Check out the whole song here: The Motions

Empty Things

God provides us with many good things.  He showers blessings upon us daily.  Our problem is that we twist his blessings into idols.  We try to make these good things into gods – something God never intended for us to do.  We treasure the gifts before the Giver.  We live for things rather than God.  Yet the gifts God gives us to enjoy make pitiful gods. They are empty.

Samuel warns the people of Israel of this in I Samuel 12:21 – “And do not turn aside after empty things that cannot profit or deliver, for they are empty.”

What are some of these empty things that we serve as gods.  Consider just some of the pantheon.  Which ones call your name?
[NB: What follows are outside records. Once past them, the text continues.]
-- ==== Sys2Proof/Tests/Slice0.lean ====
section
/-! SUPPORT. Tests: ill-formed operands, the worked examples of spec/, and for every statement with hypotheses a concrete state and
operands that meet them (theorems test_hyp_…, one conjunct for each clause). -/

namespace Sys2Proof.Tests

set_option Elab.async false

open Machine Safety

/-! ### Ill-formed operands -/

theorem test_wf_bytes : (Instr.memTransactionEnd 0 ⟨[], 0⟩ (List.replicate 514 0)).wf = true ∧
    (Instr.memTransactionEnd 0 ⟨[], 0⟩ (List.replicate 515 0)).wf = false := by decide +kernel
theorem test_wf_limited : (Instr.outputLimited 0 3 512 true 7).wf = true ∧ (Instr.outputLimited 0 3 511 true 7).wf = false := by decide
theorem test_wf_charge : (Instr.conversionResult 0 0 [(65536, 5, 320)] 0).wf = true ∧
    (Instr.conversionResult 0 0 [(5, 5, 5), (65537, 5, 0)] 0).wf = false := by decide
theorem test_wf_bypass : (Instr.bypass ⟨0, []⟩ 0xF).wf = true ∧ (Instr.bypass ⟨0, []⟩ 5).wf = true ∧
    (Instr.bypass ⟨0, []⟩ 8).wf = false := by decide

/-! ### Helpers -/

/-- HCK runs, edge 64 has long come, nothing is in progress. -/
def idle : State := { State.reset with pw := { Power.reset with hck := true, first := false, st := .idle, addr := 0x6B } }

/-- A state of the engine with the rails in regulation. -/
def railed (st : EngState) : State :=
  { idle with
    pw := { idle.pw with st := st }
    sup := { Supply.reset with phase := .up, railsUp := true, vposOk := true, vnegOk := true, vcomOk := true } }

/-- A valid reading of 25 degC. -/
def warm (s : State) : State := { s with thm := { Thermal.reset with valid := true, tdie := 200, tpan := 200 } }

/-- An entry that runs here, waiting in ring 0. -/
def waits (e : Entry) (s : State) : State :=
  s.onRing 0 fun r => { r with fetched := [⟨7, e, [], true, ⟨none, none, 0, 0, true⟩⟩] }

/-- An entry with an opcode and words 1 to 3. -/
def entry (op : Nat) (a b c : Word) : Entry := ⟨BitVec.ofNat 36 op, a, b, c⟩

def plan1 : Plan := ⟨[[⟨1, 0, 2⟩]], List.replicate 288 (some 0), 0, 2⟩

/-- An update of segment 0. -/
def upd (st : Stage) (plan : Option Plan) : Update where
  clear := false
  force := false
  journaled := false
  gated := false
  old := 0
  new_ := 0
  state := 0
  frags := []
  claim := 1
  gangs := 0
  preRamp := false
  tpan := 200
  aheadTpan := none
  atlas := 0
  frameLen := 200000
  tp := 0
  vpos := 140
  vneg := 140
  vcom := 0
  stage := st
  oldImg := none
  newImg := none
  masks := []
  legend := none
  index := none
  records := []
  plan := plan
  slot := none

/-- Ring 0 works on an update. -/
def works (u : Update) (s : State) : State := s.onRing 0 fun r => { r with work := some (7, .update u) }

/-- The step answers a next state. -/
def answers : Host.Outcome State Fault Refusal → Bool
  | .next _ => true
  | _ => false

/-! ### Worked examples of spec/ -/

/-- Section 15.9: the first progress mark and the close mark, byte for byte. -/
theorem test_marks : markBytes 6 0x10 2 = [0x06, 0x01, 0, 0, 0x20, 0, 0, 0, 0x82] ∧
    markBytes 9 0x10 0 = [0x09, 0x01, 0, 0, 0, 0, 0, 0, 0xAD] := by decide

/-- Section 15.9: slot 3 of 4,096-byte sectors lies at 0x6C0, and a region of 8 KB has 14 slots. -/
theorem test_slots : slotOffset 4096 3 = 0x6C0 ∧ slotAt 4096 0x6C0 = 3 ∧ slotsInRegion 4096 8192 = 14 := by decide

/-- Section 3.7: level 3 on ADR0 and level 2 on ADR1 give address 0x6B. -/
theorem test_address : (match exec (.addressLatch 0) { idle with pw := { Power.reset with
    hck := true, qual := true, strap1 := some (true, true), strap2 := some (true, false) } } with
    | .next t => t.pw.addr == 0x6B && t.pw.st == .idle && t.now == 64
    | _ => false) = true := by decide

/-- Section 11.11: the 18 bytes of the UPDATE of S009 to S017. -/
theorem test_entry : entryOf [0x21, 1, 0, 0, 0, 0x12, 0, 0, 2, 0xB0, 1, 0, 0x20, 0x90, 0x20, 2, 0, 0x80] =
      ⟨0x000000121, 0x020000120, 0x0200001B0, 0x800002209⟩ ∧
    (entry 0x121 0 0 0x800002209).op = 1 ∧ (entry 0x121 0 0 0x800002209).tile = 0x12 ∧
    (entry 0x121 0 0 0x800002209).frags [] = [⟨9, 17, none⟩] := by decide

/-- Section 11.11: the two CFG records. -/
theorem test_cfg_records : (entry 0x030700003 0 0 0).count = 2 ∧ (entry 0x030700003 0 0 0).groups = 3 ∧
    (entry 0x030700003 0 0 0).records [0, 0x0C, 0, 0, 0, 0x98, 0x3A, 0, 0, 0, 0x10, 0, 0, 0x80, 7, 0, 0, 0] =
      [(0x0C00, 0x3A980), (0x1000, 0x78)] ∧ recordReg 0x0C00 = some .frameLen ∧ recordReg 0x1000 = some .vpos := by decide

/-- Section 9.7: doublet 0 of the image, and the mask of S009 to S017. -/
theorem test_images : stateOf [0x21, 0x43, 0x65, 0x87, 0xA9, 0xAA, 0xAA, 0xAA, 0x3A] 13 = 0xA ∧
    stateOf [0x21, 0x43, 0x65, 0x87, 0xA9, 0xAA, 0xAA, 0xAA, 0x3A] 17 = 3 ∧
    wordAt [0x21, 0x43, 0x65, 0x87, 0xA9, 0xAA, 0xAA, 0xAA, 0x3A] 0 = 0x987654321 ∧
    (List.range 20).map (maskBit [0, 0xFE, 3, 0, 0]) = (List.range 20).map (fun n => decide (9 ≤ n ∧ n ≤ 17)) := by decide

/-- Section 12.10: the waveform record and its phases. -/
theorem test_record : phasesOf [4, 0, 0, 0, 0x20, 2, 0x21, 0x20, 2, 0x41, 0, 0, 0, 0, 0, 0, 0, 0] =
    [⟨2, 0, 2⟩, ⟨1, 0, 2⟩, ⟨2, 0, 2⟩, ⟨1, 0, 4⟩] := by decide

/-- Section 12.10: the legend, its band at +23.5 degC, and index word 19. -/
theorem test_legend : legendNs [0x32, 0x17, 0x0A, 0, 0] = 4 ∧ legendIdent [0x32, 0x17, 0x0A, 0, 0] = 0xA17 ∧
    bandOf [0x32, 0x17, 0x0A, 0, 0, 0x05, 0x68, 0x01, 0] 188 = 1 ∧ indexWord 4 1 0 3 = 19 := by decide

/-- Section 8.12: the second program of the split write has C = 64 and carries 0x02, 0x02, 0x00. -/
theorem test_program : (let x := (⟨jnlAccess .close 0 0 0x400001FC 9 0 true (List.replicate 9 7), ⟨0x40000000, 2, 0, 0x61090B⟩, 1, 0x200, 5, [], 0, [],
    false⟩ : OpenAccess).txn .program 278
    (x.piece, x.lo, x.count, x.sent, x.cycles, x.fall) = (5, 0x200, 5, [2, 2, 0, 7, 7, 7, 7, 7], 64, 278)) := by decide

/-- Section 14.8: the rise of period 1 is 384 units, THM_TDIE 60.000 degC, Tpan 59.875 degC; of period 2, 762 units. -/
theorem test_thermal : nextRise 0x40140 983040 0 = 384 ∧ convert 600000 = 480 ∧ modelTpan 480 384 = 479 ∧
    nextRise 0x40140 983040 384 = 762 := by decide

/-- Section 14.8: 121 degC asserts the warning, 115.000 degC keeps it, 114.875 degC releases it. -/
theorem test_warning : overT false 968 (warnT 0x283C0) (hyst 0x283C0) = true ∧ overT true 920 (warnT 0x283C0) (hyst 0x283C0) = true ∧
    overT true 919 (warnT 0x283C0) (hyst 0x283C0) = false := by decide

/-- Section 13.11: the log word of the level fault of S009. -/
theorem test_log_word : ((idle.log_ 0x20 1 0 9).log.map (·.a)) = [0x00240120] := by decide

/-- Section 7.14 and others: register addresses. -/
theorem test_addresses : regAt 0x0538 = some (.st (.winCfg 1)) ∧ regAt 0x0930 = some (.ringHead 2) ∧ regAt 0x1098 = none ∧
    regAt 0x1090 = some (.fault 8) ∧ regAt 0x21F8 = some (.logB 15) ∧ regAt 0x0118 = some .hccnt ∧ regAt 0x2050 = none := by decide

/-- A line of the set-up bus whose recognised level falls with the next sample, at filt = 2. -/
def falls : Line := ⟨true, false, true, 2⟩

/-- The engine long after the last edge of the bus. -/
def quiet_ : State := { idle with now := 1000 }

/-- The set-up port in a phase, after that many bits of a byte, with SCL about to be recognised low. -/
def clocked (ph : PortPhase) (bits : Nat) (ptr : BitVec 16) (buf : Option HoldBuf) : State :=
  { quiet_ with port := { SetupPort.reset with scl := falls, phase := ph, bits := bits, ptr := ptr, buf := buf, shift := 0xD6 } }

/-- Section 5.9: byte 4 of the write commits PWR_CTL.armto = 0x0020, and the pointer moves on. -/
theorem test_slot_commit : (match exec (.slotCommit 0 [(true, true)]) ((clocked .write 8 0x0114 (some ⟨0x22, 4, false, [0x20, 0, 0, 0]⟩)).onPort
      fun p => { p with shift := 0 }) with
    | .next t => t.pw.ctl == 0x20 && t.port.ptr == 0x0115 && t.port.ack
    | _ => false) = true := by decide +kernel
  • Relationships/Family/Friends
  • Wisdom/Knowledge
  • Food
  • Entertainment/Media
  • Control/Power
  • Reputation/Popularity
  • Health
  • Sports
  • Work
  • Material Things
  • Retirement Fund
  • Government
  • Technology/Gadgets
  • Beauty/Fashion
  • Sex
  • Tradition
  • Change
  • Convenience
  • Comfort
  • Shopping
  • Independence

Good things, but empty gods.

In the movie Cool Runnings, the coach of the Jamaican bobsled team tells the captain of the team that gold medals are wonderful things.  But if you aren’t enough without one, you won’t be enough with one.
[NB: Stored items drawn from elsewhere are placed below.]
-- ==== Sys2Proof/Decode.lean ====
section
/-! DEFINITION. The instruction_decoder (spec/40_execution_loop.md R68), the decoder (spec/30_encoding.md R51 to
R60), total on all words, and the encoder (R62). -/

namespace Sys2Proof

/-- The extraction of R52: shift right by `32 - consumed`, then mask to `k` bits, where `consumed` counts the bits
from the top down to the field's last bit. -/
def field (consumed k : Nat) (w : Word) : BitVec k := (w >>> (32 - consumed)).setWidth k

/-- A 3-bit register field is used as is (R13, R55). -/
def Reg.ofField (f : BitVec 3) : Reg := f.toFin

/-- The 3-bit field that names a register. -/
def Reg.toField (r : Reg) : BitVec 3 := BitVec.ofFin r

/-- `w[31:27]` (R51). -/
def fieldOpcode (w : Word) : BitVec 5 := field 5 5 w
/-- `w[26:24]`: src, left, dst of mfhi, mflo and li, and func of syscall (R68). -/
def fieldRa (w : Word) : BitVec 3 := field 8 3 w
/-- `w[23:21]`: dst of mov and not, right, tgt (R68). -/
def fieldRb (w : Word) : BitVec 3 := field 11 3 w
/-- `w[20:18]`: dst of and, or, add, sub (R68). -/
def fieldRc (w : Word) : BitVec 3 := field 14 3 w
/-- `w[18:16]`: dst of lw (R68). -/
def fieldRl (w : Word) : BitVec 3 := field 16 3 w
/-- `w[26:19]`: src_addr of lw, dst_addr of si, addr of j (R68). -/
def fieldM1 (w : Word) : Addr := field 13 8 w
/-- `w[23:16]`: dst_addr of sw (R68). -/
def fieldM2 (w : Word) : Addr := field 16 8 w
/-- `w[20:13]`: addr of the conditional branches (R68). -/
def fieldM3 (w : Word) : Addr := field 19 8 w
/-- `w[23:0]`: imm of li (R68). -/
def fieldImm24 (w : Word) : BitVec 24 := field 32 24 w
/-- `w[18:0]`: imm of si (R68). -/
def fieldImm19 (w : Word) : BitVec 19 := field 32 19 w

/-- The dispatch on `w[31:27]` (R56, R57, R77), for a word that is not the halt literal. -/
def decodeOpcode (w : Word) : Instr :=
  let ra := Reg.ofField (fieldRa w)
  let rb := Reg.ofField (fieldRb w)
  let rc := Reg.ofField (fieldRc w)
  match (fieldOpcode w).toNat with
  | 0 => .mov ra rb
  | 1 => .and ra rb rc
  | 2 => .or ra rb rc
  | 3 => .not ra rb
  | 4 => .add ra rb rc
  | 5 => .sub ra rb rc
  | 6 => .mul ra rb
  | 7 => .div ra rb
  | 8 => .mfhi ra
  | 9 => .mflo ra
  | 10 => .li ra (fieldImm24 w)
  | 11 => .lw (fieldM1 w) (Reg.ofField (fieldRl w))
  | 12 => .si (fieldM1 w) (fieldImm19 w)
  | 13 => .sw ra (fieldM2 w)
  | 14 => .j (fieldM1 w)
  | 15 => .je ra rb (fieldM3 w)
  | 16 => .jne ra rb (fieldM3 w)
  | 17 => .jgt ra rb (fieldM3 w)
  | 18 => .jlt ra rb (fieldM3 w)
  | 19 => .jge ra rb (fieldM3 w)
  | 20 => .jle ra rb (fieldM3 w)
  | 21 => .syscall (fieldRa w)
  | 22 => .invalid22 (fieldOpcode w)
  | 23 => .invalid22 (fieldOpcode w)
  | _ => .invalid24 (fieldOpcode w)

/-- The instruction of a word: total on all 2^32 words (R60). The halt literal is recognised by comparing the whole
word, before the opcode is looked at (R58, R76); an illegal word decodes to its row's `invalid` constructor (R57). -/
def decode (w : Word) : Instr :=
  if w = haltWord then .halt else decodeOpcode w

/-- The bits a handler of this opcode reads, the opcode included (R53); the others are ignored (R54). -/
def usedMask (opcode : Nat) : Word :=
  match opcode with
  | 0 | 3 | 6 | 7 => 0xFFE00000
  | 1 | 2 | 4 | 5 => 0xFFFC0000
  | 8 | 9 | 21 => 0xFF000000
  | 10 | 12 => 0xFFFFFFFF
  | 11 => 0xFFFF0000
  | 13 => 0xFFFF0000
  | 14 => 0xFFF80000
  | 15 | 16 | 17 | 18 | 19 | 20 => 0xFFFFE000
  | _ => 0xF8000000

/-- A field of `k` bits put where the cumulative bit count `consumed` ends (R62). -/
def place (consumed : Nat) {k : Nat} (f : BitVec k) : Word := f.setWidth 32 <<< (32 - consumed)

/-- R62 for one register field. -/
def encodeR (op : BitVec 5) (a : Reg) : Word := place 5 op ||| place 8 a.toField
/-- R62 for the formats RR and RRHL. -/
def encodeRR (op : BitVec 5) (a b : Reg) : Word := encodeR op a ||| place 11 b.toField
/-- R62 for the format RRR. -/
def encodeRRR (op : BitVec 5) (a b c : Reg) : Word := encodeRR op a b ||| place 14 c.toField
/-- R62 for the format RRM. -/
def encodeRRM (op : BitVec 5) (a b : Reg) (m : Addr) : Word := encodeRR op a b ||| place 19 m
/-- R62 for the format M, and for the first two fields of MR and MI19. -/
def encodeM (op : BitVec 5) (m : Addr) : Word := place 5 op ||| place 13 m

/-- The word of an instruction, every unused bit 0 (R62). `syscall 0` so comes out as the halt literal (R62, R64);
an illegal opcode is placed alone. -/
def encode : Instr → Word
  | .mov a b => encodeRR 0 a b
  | .and a b c => encodeRRR 1 a b c
  | .or a b c => encodeRRR 2 a b c
  | .not a b => encodeRR 3 a b
  | .add a b c => encodeRRR 4 a b c
  | .sub a b c => encodeRRR 5 a b c
  | .mul a b => encodeRR 6 a b
  | .div a b => encodeRR 7 a b
  | .mfhi a => encodeR 8 a
  | .mflo a => encodeR 9 a
  | .li a imm => encodeR 10 a ||| place 32 imm
  | .lw m c => encodeM 11 m ||| place 16 c.toField
  | .si m imm => encodeM 12 m ||| place 32 imm
  | .sw a m => encodeR 13 a ||| place 16 m
  | .j m => encodeM 14 m
  | .je a b m => encodeRRM 15 a b m
  | .jne a b m => encodeRRM 16 a b m
  | .jgt a b m => encodeRRM 17 a b m
  | .jlt a b m => encodeRRM 18 a b m
  | .jge a b m => encodeRRM 19 a b m
  | .jle a b m => encodeRRM 20 a b m
  | .halt => place 5 (21 : BitVec 5)
  | .syscall f => place 5 (21 : BitVec 5) ||| place 8 f
  | .invalid22 op => place 5 op
  | .invalid24 op => place 5 op

/-- The word whose low `nbits` bits are those of `w` and whose other bits are 0. -/
def tableWord (nbits w : Nat) : Word := BitVec.ofNat 32 (w % 2 ^ nbits)

/-- What the decoder reads from a table word. A word is one memory unit, so nothing is laid out in bytes (R37). -/
def decodeTableWord (nbits w : Nat) : Option Instr := some (decode (tableWord nbits w))

end Sys2Proof
end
Wise words.  Gold medals are good, but they can’t satisfy the soul.  The list above are all good things, but they can’t satisfy your soul.  They are empty.

The Scriptures point again and again to the emptiness of other gods.  In Isaiah 44, we find a man who cuts down a tree.  He cuts most of it up for firewood to keep him warm, but some of it he carves into an idol which he bows down to worship. What a fool, we may think.

But then we go to work to make money which we use to buy fuel to keep us warm, and then we add to our retirement fund or savings account which we are trusting in as gods.  Or we use some money for fuel and another part for material things or entertainment or food which we chase after, live for, bow down to as a god.  We too can be fools.

Psalm 135:15-17 tells about other gods – they have mouths but can’t speak, eyes but can’t see, ears that can’t hear.  Why would we trust in these things, live for these things, treat them as gods?

In I Kings 18, Elijah calls the prophets of Baal to a contest.  Each will build an altar to his god, which ever god answers by fire – he is the true God.  The prophets of Baal dance around all morning calling upon Baal to answer with fire.  Nothing happens.  They trust in a god that can’t answer.  They worship a god that can’t satisfy, provide, or help.  Yet there we go again dancing around our own Baals that cannot answer, satisfy, provide, or help.

That afternoon, Elijah prays a simple prayer to his God, and fire falls from heaven engulfing the entire altar.  The people bow down and worship the true God.  Isn’t it time we left behind our empty things and did the same?